I'm using this tutorial about autoencoders: https://blog.keras.io/building-autoencoders-in-keras.html
All the code is working, however the performance is very bad (the results are blurred) when I set 10e-5 for the regularization parameter, which is the parameter defined in the tutorial code. In fact, I need to decrease the regularization to 10e-8 to have a correct output.
My question is as follows: Why the result is so different from the tutorial? Data is the same and parameters are the same, I didn't expect a large difference.
I suspect that the default behavior of the Keras functions has been changed (automatic batch normalization performed in all cases?) from May 14th, 2016.
Outputs
With 10e-5 regularization (blurred); val_loss of 0.2967 after 50 epochs and 0.2774 after 100 epochs.
With 10e-8 regularization: val_loss of 0.1080 after 50 epochs and 0.1009 after 100 epochs.
With no regularization: val_loss of 0.1018 after 50 epochs and 0.0944 after 100 epochs.
Complete code (for reference)
# Source: https://blog.keras.io/building-autoencoders-in-keras.html
import numpy as np
np.random.seed(2713)
from keras.layers import Input, Dense
from keras.models import Model
from keras import regularizers
encoding_dim = 32
input_img = Input(shape=(784,))
# add a Dense layer with a L1 activity regularizer
encoded = Dense(encoding_dim, activation='relu',
activity_regularizer=regularizers.l1(10e-5))(input_img)
decoded = Dense(784, activation='sigmoid')(encoded)
autoencoder = Model(input_img, decoded)
# this model maps an input to its encoded representation
encoder = Model(input_img, encoded)
# create a placeholder for an encoded (32-dimensional) input
encoded_input = Input(shape=(encoding_dim,))

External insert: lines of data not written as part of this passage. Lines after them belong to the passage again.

/-! ### respond -/

@[simp] theorem State.respond_cfg (r : HostResp) : (s.respond r).cfg = s.cfg := rfl
@[simp] theorem State.respond_status (r : HostResp) : (s.respond r).status = s.status := rfl
@[simp] theorem State.respond_irq (r : HostResp) : (s.respond r).irq = s.irq := rfl
@[simp] theorem State.respond_args (r : HostResp) : (s.respond r).args = s.args := rfl
@[simp] theorem State.respond_results (r : HostResp) : (s.respond r).results = s.results := rfl
@[simp] theorem State.respond_rings (r : HostResp) : (s.respond r).rings = s.rings := rfl
@[simp] theorem State.respond_fsm (r : HostResp) : (s.respond r).fsm = s.fsm := rfl
@[simp] theorem State.respond_neg (r : HostResp) : (s.respond r).neg = s.neg := rfl
@[simp] theorem State.respond_xfer (r : HostResp) : (s.respond r).xfer = s.xfer := rfl
@[simp] theorem State.respond_mem (r : HostResp) : (s.respond r).mem = s.mem := rfl
@[simp] theorem State.respond_mbx (r : HostResp) : (s.respond r).mbx = s.mbx := rfl
@[simp] theorem State.respond_env (r : HostResp) : (s.respond r).env = { s.env with hostResp := r } := rfl
@[simp] theorem State.respond_ghost (r : HostResp) : (s.respond r).ghost = s.ghost := rfl

/-! ### agentLoad32 -/

@[simp] theorem State.agentLoad32_cfg (ag : Agent) (k : EventKind) (a : Word) (c : BitVec 4) :
    (s.agentLoad32 ag k a c).cfg = s.cfg := rfl
@[simp] theorem State.agentLoad32_status (ag : Agent) (k : EventKind) (a : Word) (c : BitVec 4) :
    (s.agentLoad32 ag k a c).status = s.status := rfl
@[simp] theorem State.agentLoad32_irq (ag : Agent) (k : EventKind) (a : Word) (c : BitVec 4) :
    (s.agentLoad32 ag k a c).irq = s.irq := rfl
@[simp] theorem State.agentLoad32_args (ag : Agent) (k : EventKind) (a : Word) (c : BitVec 4) :
    (s.agentLoad32 ag k a c).args = s.args := rfl
@[simp] theorem State.agentLoad32_results (ag : Agent) (k : EventKind) (a : Word) (c : BitVec 4) :
    (s.agentLoad32 ag k a c).results = s.results := rfl
@[simp] theorem State.agentLoad32_rings (ag : Agent) (k : EventKind) (a : Word) (c : BitVec 4) :
    (s.agentLoad32 ag k a c).rings = s.rings := rfl
@[simp] theorem State.agentLoad32_fsm (ag : Agent) (k : EventKind) (a : Word) (c : BitVec 4) :
    (s.agentLoad32 ag k a c).fsm = s.fsm := rfl
@[simp] theorem State.agentLoad32_neg (ag : Agent) (k : EventKind) (a : Word) (c : BitVec 4) :
    (s.agentLoad32 ag k a c).neg = s.neg := rfl
@[simp] theorem State.agentLoad32_xfer (ag : Agent) (k : EventKind) (a : Word) (c : BitVec 4) :
    (s.agentLoad32 ag k a c).xfer = s.xfer := rfl
@[simp] theorem State.agentLoad32_mem (ag : Agent) (k : EventKind) (a : Word) (c : BitVec 4) :
    (s.agentLoad32 ag k a c).mem = s.mem := rfl
@[simp] theorem State.agentLoad32_mbx (ag : Agent) (k : EventKind) (a : Word) (c : BitVec 4) :
    (s.agentLoad32 ag k a c).mbx = s.mbx := rfl
@[simp] theorem State.agentLoad32_env (ag : Agent) (k : EventKind) (a : Word) (c : BitVec 4) :
    (s.agentLoad32 ag k a c).env = s.env := rfl
@[simp] theorem State.agentLoad32_ghost (ag : Agent) (k : EventKind) (a : Word) (c : BitVec 4) :
    (s.agentLoad32 ag k a c).ghost =
      (s.loadBytes ag (s.cursorKind k .plainRead a) a (wordBytes (raceMarks c) (s.agentRead32 a c))).ghost := rfl

/-! ### agentStore32 -/

@[simp] theorem State.agentStore32_cfg (ag : Agent) (k : EventKind) (a v : Word) (c : BitVec 4) :
    (s.agentStore32 ag k a v c).cfg = s.cfg := rfl
@[simp] theorem State.agentStore32_status (ag : Agent) (k : EventKind) (a v : Word) (c : BitVec 4) :
    (s.agentStore32 ag k a v c).status = s.status := rfl
@[simp] theorem State.agentStore32_irq (ag : Agent) (k : EventKind) (a v : Word) (c : BitVec 4) :
    (s.agentStore32 ag k a v c).irq = s.irq := rfl
@[simp] theorem State.agentStore32_args (ag : Agent) (k : EventKind) (a v : Word) (c : BitVec 4) :
    (s.agentStore32 ag k a v c).args = s.args := rfl
@[simp] theorem State.agentStore32_results (ag : Agent) (k : EventKind) (a v : Word) (c : BitVec 4) :
    (s.agentStore32 ag k a v c).results = s.results := rfl
@[simp] theorem State.agentStore32_rings (ag : Agent) (k : EventKind) (a v : Word) (c : BitVec 4) :
    (s.agentStore32 ag k a v c).rings = s.rings := rfl
@[simp] theorem State.agentStore32_fsm (ag : Agent) (k : EventKind) (a v : Word) (c : BitVec 4) :
    (s.agentStore32 ag k a v c).fsm = s.fsm := rfl
@[simp] theorem State.agentStore32_neg (ag : Agent) (k : EventKind) (a v : Word) (c : BitVec 4) :
    (s.agentStore32 ag k a v c).neg = s.neg := rfl
@[simp] theorem State.agentStore32_xfer (ag : Agent) (k : EventKind) (a v : Word) (c : BitVec 4) :
    (s.agentStore32 ag k a v c).xfer = s.xfer := rfl
@[simp] theorem State.agentStore32_mem (ag : Agent) (k : EventKind) (a v : Word) (c : BitVec 4) :
    (s.agentStore32 ag k a v c).mem =
      s.mem.writeBytes a ((wordBytes (raceMarks c) (s.wordWritten v (raceMarks c))).map EventByte.val) := rfl
@[simp] theorem State.agentStore32_mbx (ag : Agent) (k : EventKind) (a v : Word) (c : BitVec 4) :
    (s.agentStore32 ag k a v c).mbx = s.mbx := rfl
@[simp] theorem State.agentStore32_env (ag : Agent) (k : EventKind) (a v : Word) (c : BitVec 4) :
    (s.agentStore32 ag k a v c).env = s.env := rfl
@[simp] theorem State.agentStore32_ghost (ag : Agent) (k : EventKind) (a v : Word) (c : BitVec 4) :
    (s.agentStore32 ag k a v c).ghost =
      (s.storeBytes ag (s.cursorKind k .plainWrite a) a (wordBytes (raceMarks c) (s.wordWritten v (raceMarks
          c)))).ghost := rfl

/-! ### hostLoad32 -/

@[simp] theorem State.hostLoad32_cfg (k : EventKind) (a : Word) (c : BitVec 4) :
    (s.hostLoad32 k a c).cfg = s.cfg := rfl
@[simp] theorem State.hostLoad32_status (k : EventKind) (a : Word) (c : BitVec 4) :
    (s.hostLoad32 k a c).status = s.status := rfl
@[simp] theorem State.hostLoad32_irq (k : EventKind) (a : Word) (c : BitVec 4) :
    (s.hostLoad32 k a c).irq = s.irq := rfl
@[simp] theorem State.hostLoad32_args (k : EventKind) (a : Word) (c : BitVec 4) :
    (s.hostLoad32 k a c).args = s.args := rfl
@[simp] theorem State.hostLoad32_results (k : EventKind) (a : Word) (c : BitVec 4) :
    (s.hostLoad32 k a c).results = s.results := rfl
@[simp] theorem State.hostLoad32_rings (k : EventKind) (a : Word) (c : BitVec 4) :
    (s.hostLoad32 k a c).rings = s.rings := rfl
@[simp] theorem State.hostLoad32_fsm (k : EventKind) (a : Word) (c : BitVec 4) :
    (s.hostLoad32 k a c).fsm = s.fsm := rfl
@[simp] theorem State.hostLoad32_neg (k : EventKind) (a : Word) (c : BitVec 4) :
    (s.hostLoad32 k a c).neg = s.neg := rfl
@[simp] theorem State.hostLoad32_xfer (k : EventKind) (a : Word) (c : BitVec 4) :
    (s.hostLoad32 k a c).xfer = s.xfer := rfl
@[simp] theorem State.hostLoad32_mem (k : EventKind) (a : Word) (c : BitVec 4) :
    (s.hostLoad32 k a c).mem = s.mem := rfl
@[simp] theorem State.hostLoad32_mbx (k : EventKind) (a : Word) (c : BitVec 4) :
    (s.hostLoad32 k a c).mbx = s.mbx := rfl
@[simp] theorem State.hostLoad32_env (k : EventKind) (a : Word) (c : BitVec 4) :
    (s.hostLoad32 k a c).env = { s.env with hostResp := .data (s.agentRead32 a c) } := rfl
@[simp] theorem State.hostLoad32_ghost (k : EventKind) (a : Word) (c : BitVec 4) :
    (s.hostLoad32 k a c).ghost =
      ((s.respond (.data (s.agentRead32 a c))).agentLoad32 .host k a c).ghost := rfl

/-! ### setHostProg -/

@[simp] theorem State.setHostProg_cfg (p : List HostAct) : (s.setHostProg p).cfg = s.cfg := rfl
@[simp] theorem State.setHostProg_status (p : List HostAct) : (s.setHostProg p).status = s.status := rfl
@[simp] theorem State.setHostProg_irq (p : List HostAct) : (s.setHostProg p).irq = s.irq := rfl
@[simp] theorem State.setHostProg_args (p : List HostAct) : (s.setHostProg p).args = s.args := rfl
@[simp] theorem State.setHostProg_results (p : List HostAct) : (s.setHostProg p).results = s.results := rfl
@[simp] theorem State.setHostProg_rings (p : List HostAct) : (s.setHostProg p).rings = s.rings := rfl
@[simp] theorem State.setHostProg_fsm (p : List HostAct) : (s.setHostProg p).fsm = s.fsm := rfl
@[simp] theorem State.setHostProg_neg (p : List HostAct) : (s.setHostProg p).neg = s.neg := rfl
@[simp] theorem State.setHostProg_xfer (p : List HostAct) : (s.setHostProg p).xfer = s.xfer := rfl
@[simp] theorem State.setHostProg_mem (p : List HostAct) : (s.setHostProg p).mem = s.mem := rfl
@[simp] theorem State.setHostProg_mbx (p : List HostAct) : (s.setHostProg p).mbx = s.mbx := rfl
@[simp] theorem State.setHostProg_env (p : List HostAct) : (s.setHostProg p).env = { s.env with hostProg := p } := rfl
@[simp] theorem State.setHostProg_ghost (p : List HostAct) : (s.setHostProg p).ghost = s.ghost := rfl

/-! ### hostWrote -/

@[simp] theorem State.hostWrote_cfg (p : List HostAct) : (s.hostWrote p).cfg = s.cfg := rfl
@[simp] theorem State.hostWrote_status (p : List HostAct) : (s.hostWrote p).status = s.status := rfl
@[simp] theorem State.hostWrote_irq (p : List HostAct) : (s.hostWrote p).irq = s.irq := rfl
@[simp] theorem State.hostWrote_args (p : List HostAct) : (s.hostWrote p).args = s.args := rfl
@[simp] theorem State.hostWrote_results (p : List HostAct) : (s.hostWrote p).results = s.results := rfl
@[simp] theorem State.hostWrote_rings (p : List HostAct) : (s.hostWrote p).rings = s.rings := rfl
@[simp] theorem State.hostWrote_fsm (p : List HostAct) : (s.hostWrote p).fsm = s.fsm := rfl
@[simp] theorem State.hostWrote_neg (p : List HostAct) : (s.hostWrote p).neg = s.neg := rfl
@[simp] theorem State.hostWrote_xfer (p : List HostAct) : (s.hostWrote p).xfer = s.xfer := rfl
@[simp] theorem State.hostWrote_mem (p : List HostAct) : (s.hostWrote p).mem = s.mem := rfl
@[simp] theorem State.hostWrote_mbx (p : List HostAct) : (s.hostWrote p).mbx = s.mbx := rfl
@[simp] theorem State.hostWrote_env (p : List HostAct) :
    (s.hostWrote p).env = { s.env with hostProg := p, hostResp := .done } := rfl
@[simp] theorem State.hostWrote_ghost (p : List HostAct) : (s.hostWrote p).ghost = s.ghost := rfl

# retrieve the last layer of the autoencoder model
decoder_layer = autoencoder.layers[-1]
# create the decoder model
decoder = Model(encoded_input, decoder_layer(encoded_input))

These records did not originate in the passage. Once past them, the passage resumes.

/-- The run's rings are those of its entries, where the registers' rings are among them. -/
theorem State.mem_ringBases (h : EntryInv s) {b : Word} :
    b ∈ s.ringBases ↔ b ∈ (s.ghost.entered ++ pushesOf s.env.partnerProg).flatMap Entry.ringBases := by
  simp only [State.ringBases, List.mem_append]
  refine ⟨fun hb => hb.elim (fun hb => ?_) id, .inr⟩
  split at hb
  · obtain ⟨hl, hr⟩ := h.rings ‹_›
    rw [List.flatMap_append, List.mem_append]
    simp only [List.mem_cons, List.not_mem_nil, or_false] at hb
    rcases hb with rfl | rfl
    · exact .inl hl
    · exact .inl hr
  · cases hb

/-- A cursor access is four aligned bytes. -/
theorem State.cursorAccess_shape {k : EventKind} {a : Word} {n : Nat} (h : s.cursorAccess k a n = true) :
    n = 4 ∧ a.toNat % 4 = 0 := by
  simp only [State.cursorAccess, Bool.and_eq_true, beq_iff_eq] at h
  exact ⟨h.1.1.2, h.1.2⟩

/-- The address of a ring's writeIndex is its base. -/
theorem RingView.widxAddr_eq (g : RingView) : g.widxAddr = g.base := by simp [RingView.widxAddr, addr32]

/-- The address of a ring's readIndex is its base + 4. -/
theorem RingView.ridxAddr_eq (g : RingView) : g.ridxAddr = g.base + 4 := by
  simp [RingView.ridxAddr, addr32, BitVec.ofNat_add]

/-- While RV = 1, a 32-bit access at a cursor word of either ring is a cursor access, but for READ's length field. -/
theorem State.cursorAccess_rings (h : SocketInv s) (hrv : s.status.rv = true) {k : EventKind} (hk : k ≠ .lenRead)
    {a b : Word} (hb : b = s.rings.lbase ∨ b = s.rings.rbase) (ha : a = b ∨ a = b + 4) : s.cursorAccess k a 4 = true := by
  have hbase : b.toNat % 32 = 0 := by
    rcases hb with rfl | rfl
    · exact (h.localOk hrv).baseAligned
    · exact (h.remoteOk hrv).baseAligned
  have hal : a.toNat % 4 = 0 := by
    rcases ha with rfl | rfl
    · omega
    · rw [BitVec.toNat_add]
      simp only [BitVec.reduceToNat]
      omega
  have hmem : a ∈ s.cursorAddrs :=
    State.mem_cursorAddrs.2 ⟨b, by simp only [State.ringBases, hrv]; rcases hb with rfl | rfl <;> simp, ha⟩
  simp [State.cursorAccess, hk, hal, hmem]

/-! ### The negotiation -/

/-- What the teardown of a failed or abandoned OPEN does, for either kind of negotiation. -/
theorem State.tearDownOpen_eq (s : State) : s.tearDownOpen =
    { s with
      status := { s.status with isOpen := if s.neg.kind = .openCmd then false else s.status.isOpen }
      irq := { s.irq with rxie := if s.neg.kind = .openCmd then false else s.irq.rxie } } := by
  cases hk : s.neg.kind <;> simp [State.tearDownOpen, hk]

/-- What the success of a negotiation sets beyond the rings, for either kind. -/
theorem State.finishOpen_eq (s : State) : s.finishOpen =
    { s with
      status := { s.status with isOpen := if s.neg.kind = .openCmd then true else s.status.isOpen }
      irq := { s.irq with rxie := if s.neg.kind = .openCmd then s.neg.cmdWord.getLsbD 5 else s.irq.rxie } } := by
  cases hk : s.neg.kind <;> simp [State.finishOpen, hk]

/-- NEG_FAIL as one record. -/
theorem State.negFail_eq (d : Detail) (s : State) : s.negFail d =
    { s with
      status := { s.status with
        err := d.kind, detail := d
        isOpen := if s.neg.kind = .openCmd then false else s.status.isOpen }
      irq := { s.irq with rxie := if s.neg.kind = .openCmd then false else s.irq.rxie }
      fsm := .idle
      neg := { s.neg with ents := [], timeoutEv := false } } := by
  simp [State.negFail, State.tearDownOpen_eq, State.raise, State.negOver]

/-- NEG_SUCCESS as one record. -/
theorem State.negSuccess_eq (gL gR : Desc) (s : State) : s.negSuccess gL gR =
    { s with
      status := { s.status with
        rv := true, hwf := false, err := .ok, detail := .none
        isOpen := if s.neg.kind = .openCmd then true else s.status.isOpen }
      irq := { s.irq with rxie := if s.neg.kind = .openCmd then s.neg.cmdWord.getLsbD 5 else s.irq.rxie }
      rings := ringsOf gL gR
      fsm := .idle
      neg := { s.neg with ents := [], timeoutEv := false } } := by
  simp [State.negSuccess, State.finishOpen_eq, State.complete, State.negOver]

theorem Seen.judge_error {sn : Seen} {e : Entry} {d : Detail} (h : sn.judge e = .error d) :
    d.kind = .negotiationFailed := by
  simp only [Seen.judge] at h
  split at h
  · split at h <;> cases h; rfl
  · split at h <;> cases h; rfl
  · split at h <;> cases h; rfl
  · cases h; rfl

theorem Seen.judgeAll_error {sn : Seen} {es : List Entry} {d : Detail} (h : sn.judgeAll es = .error d) :
    d.kind = .negotiationFailed := by
  induction es generalizing sn with
  | nil => cases h
  | cons e es ih =>
    simp only [Seen.judgeAll] at h
    split at h
    · exact ih h
    · cases h; exact Seen.judge_error ‹_›

/-- The entry decoder reads back the entry it was given. -/
theorem decodeEntry_ok {e : Entry} {i : Instr} (h : decodeEntry e = .ok i) :
    (∃ d, e = ⟨tagLocal, d⟩ ∧ i = .localBufferDesc d) ∨ (∃ d, e = ⟨tagRemote, d⟩ ∧ i = .remoteBufferDesc d) ∨
      ∃ d, e = ⟨tagEnd, d⟩ ∧ i = .endOfSetup d := by
  obtain ⟨c, d⟩ := e
  simp only [decodeEntry] at h
  split at h
  · exact .inl ⟨d, by simp_all, by simpa using h.symm⟩
  · split at h
    · exact .inr (.inl ⟨d, by simp_all, by simpa using h.symm⟩)
    · split at h
      · exact .inr (.inr ⟨d, by simp_all, by simpa using h.symm⟩)
      · cases h

/-- What one judged entry adds to the descriptors seen. -/
theorem Seen.judge_ok {sn sn' : Seen} {e : Entry} (h : sn.judge e = .ok sn') :
    (∃ d, e = ⟨tagLocal, d⟩ ∧ sn' = { sn with loc := some d }) ∨
      (∃ d, e = ⟨tagRemote, d⟩ ∧ sn' = { sn with rem := some d }) ∨
      ∃ d, e = ⟨tagEnd, d⟩ ∧ sn' = { sn with fin := true } := by
  cases hd : decodeEntry e with
  | error x => simp [Seen.judge, hd] at h
  | ok i =>
    rcases decodeEntry_ok hd with ⟨d, rfl, rfl⟩ | ⟨d, rfl, rfl⟩ | ⟨d, rfl, rfl⟩ <;>
      simp only [Seen.judge, hd] at h <;> split at h <;> cases h
    · exact .inl ⟨d, rfl, rfl⟩
    · exact .inr (.inl ⟨d, rfl, rfl⟩)
    · exact .inr (.inr ⟨d, rfl, rfl⟩)

/-- What a judgement that went on has seen of the descriptors stood in the entries. -/
theorem Seen.judgeAll_ok {es : List Entry} {sn sn' : Seen} (h : sn.judgeAll es = .ok sn') :
    (∀ d, sn'.loc = some d → sn.loc = some d ∨ (⟨tagLocal, d⟩ : Entry) ∈ es) ∧
      ∀ d, sn'.rem = some d → sn.rem = some d ∨ (⟨tagRemote, d⟩ : Entry) ∈ es := by
  induction es generalizing sn with
  | nil => cases h; exact ⟨fun _ => .inl, fun _ => .inl⟩
  | cons e es ih =>
    simp only [Seen.judgeAll] at h
    split at h
    · rename_i u hu
      obtain ⟨h1, h2⟩ := ih h
      refine ⟨fun d hd => ?_, fun d hd => ?_⟩
      · rcases h1 d hd with hd | hd
        · rcases Seen.judge_ok hu with ⟨x, rfl, rfl⟩ | ⟨x, rfl, rfl⟩ | ⟨x, rfl, rfl⟩
          · cases hd; exact .inr List.mem_cons_self
          · exact .inl hd
          · exact .inl hd
        · exact .inr (List.mem_cons_of_mem _ hd)
      · rcases h2 d hd with hd | hd
        · rcases Seen.judge_ok hu with ⟨x, rfl, rfl⟩ | ⟨x, rfl, rfl⟩ | ⟨x, rfl, rfl⟩
          · exact .inl hd
          · cases hd; exact .inr List.mem_cons_self
          · exact .inl hd
        · exact .inr (List.mem_cons_of_mem _ hd)
    · cases h

/-- The bases of a judgement that succeeds are those of rings the entries place. -/
theorem negJudge_ringBases {hdr : Nat} {es : List Entry} {gL gR : Desc} (h : negJudge hdr es = .ok (gL, gR)) :
    gL.base ∈ es.flatMap Entry.ringBases ∧ gR.base ∈ es.flatMap Entry.ringBases := by
  simp only [negJudge] at h
  split at h
  · cases h
  · rename_i sn hsn
    obtain ⟨h1, h2⟩ := Seen.judgeAll_ok hsn
    split at h
    · rename_i l r hl hr
      have hg : gL = descParse hdr l ∧ gR = descParse hdr r := by
        simp only [judgeCaps] at h
        split at h
        · cases h
        · split at h <;> cases h; exact ⟨rfl, rfl⟩
      rw [hg.1, hg.2]
      exact ⟨List.mem_flatMap.2 ⟨_, (h1 l hl).resolve_left nofun, by simp [Entry.ringBases, descParse]⟩,
        List.mem_flatMap.2 ⟨_, (h2 r hr).resolve_left nofun, by simp [Entry.ringBases, descParse]⟩⟩
    · cases h

/-- The judgement of entries is a success of two valid parsed descriptors, or a NegotiationFailed. -/
theorem negJudge_cases (hdr : Nat) (es : List Entry) :
    (∃ l r, negJudge hdr es = .ok (descParse hdr l, descParse hdr r) ∧
      0 < (descParse hdr l).cap ∧ 0 < (descParse hdr r).cap) ∨
    ∃ d, negJudge hdr es = .error d ∧ d.kind = .negotiationFailed := by
  simp only [negJudge]
  split
  · rename_i d h
    exact .inr ⟨d, rfl, Seen.judgeAll_error h⟩
  · split
    · rename_i l r _ _
      simp only [judgeCaps, Desc.valid]
      by_cases hl : 0 < (descParse hdr l).cap
      · by_cases hr : 0 < (descParse hdr r).cap
        · exact .inl ⟨l, r, by simp [hl, hr], hl, hr⟩
        · exact .inr ⟨.negBadRemoteCap, by simp [hl, hr], rfl⟩
      · exact .inr ⟨.negBadLocalCap, by simp [hl], rfl⟩
    · exact .inr ⟨_, rfl, rfl⟩

theorem State.negEval_ok {gL gR : Desc} (h : negJudge s.cfg.rbHdrSize s.neg.ents = .ok (gL, gR)) :
    s.negEval = s.negSuccess gL gR := by
  simp [State.negEval, h]

theorem State.negEval_error {d : Detail} (h : negJudge s.cfg.rbHdrSize s.neg.ents = .error d) :
    s.negEval = s.negFail d := by
  simp [State.negEval, h]

/-- One of the first two entries is recorded and nothing else happens. -/
theorem State.takeEntry_few (e : Entry) (h : s.fsm = .negWait) (hk : s.neg.ents.length < 2) :
    s.takeEntry e = { s with neg := { s.neg with ents := s.neg.ents ++ [e] } } := by
  have : s.neg.ents.length + 1 ≠ 3 := by omega
  simp [State.takeEntry, h, Config.negEntries, this]

/-- The third entry is judged with the other two. -/
theorem State.takeEntry_third (e : Entry) (h : s.fsm = .negWait) (hk : s.neg.ents.length = 2) :
    s.takeEntry e = State.negEval { s with neg := { s.neg with ents := s.neg.ents ++ [e] } } := by
  simp [State.takeEntry, h, Config.negEntries, hk]

/-- A popped entry is taken whatever its tag: the tags' meanings and the unknown tag do the same. -/
theorem State.receive_eq (e : Entry) (s : State) : s.receive e = .next (s.takeEntry e) := by
  simp only [State.receive]
  split
  · rename_i i h
    rcases decodeEntry_ok h with ⟨d, rfl, rfl⟩ | ⟨d, rfl, rfl⟩ | ⟨d, rfl, rfl⟩ <;> rfl
  · rfl

/-- NEG_ABORT as one record, for either aborting command. -/
theorem State.negAbort_eq (s : State) : s.negAbort =
    if opcField s.neg.abortCmd = 2 then
      { s with
        status := { s.status with
          lopc := opcField s.neg.abortCmd, isOpen := false, rv := false, hwf := false, err := .ok, detail := .none }
        rings := Rings.unset
        irq := ⟨false, false⟩
        fsm := .idle
        neg := { s.neg with ents := [], abortReq := false, timeoutEv := false } }
    else
      { s with
        status := { s.status with
          lopc := opcField s.neg.abortCmd, rv := false, hwf := false, err := .ok, detail := .none
          isOpen := if s.neg.kind = .openCmd then false else s.status.isOpen }
        rings := Rings.unset
        irq := { s.irq with rxie := if s.neg.kind = .openCmd then false else s.irq.rxie }
        fsm := .idle
        neg := { s.neg with ents := [], abortReq := false, timeoutEv := false }
        mbx := s.mbx.clear (s.neg.abortCmd.getLsbD 4) } := by
  simp only [State.negAbort, State.tearDownOpen_eq]
  split <;> rfl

autoencoder.compile(optimizer='adadelta', loss='binary_crossentropy')
from keras.datasets import mnist
(x_train, _), (x_test, _) = mnist.load_data()
x_train = x_train.astype('float32') / 255.
x_test = x_test.astype('float32') / 255.
x_train = x_train.reshape((len(x_train), np.prod(x_train.shape[1:])))
x_test = x_test.reshape((len(x_test), np.prod(x_test.shape[1:])))
print(x_train.shape)
print(x_test.shape)
autoencoder.fit(x_train, x_train,
epochs=100,
batch_size=256,
shuffle=True,
validation_data=(x_test, x_test))
# encode and decode some digits
# note that we take them from the *test* set
encoded_imgs = encoder.predict(x_test)
decoded_imgs = decoder.predict(encoded_imgs)
# use Matplotlib (don't ask)
import matplotlib.pyplot as plt
n = 10 # how many digits we will display
plt.figure(figsize=(20, 4))
for i in range(n):
# display original
ax = plt.subplot(2, n, i + 1)
plt.imshow(x_test[i].reshape(28, 28))
plt.gray()
ax.get_xaxis().set_visible(False)
ax.get_yaxis().set_visible(False)
# display reconstruction
ax = plt.subplot(2, n, i + 1 + n)
plt.imshow(decoded_imgs[i].reshape(28, 28))
plt.gray()
ax.get_xaxis().set_visible(False)
ax.get_yaxis().set_visible(False)
plt.show()
I have the same issue. And it is on GitHub here https://github.com/keras-team/keras/issues/5414
It seems like you were correct in just changing the constant.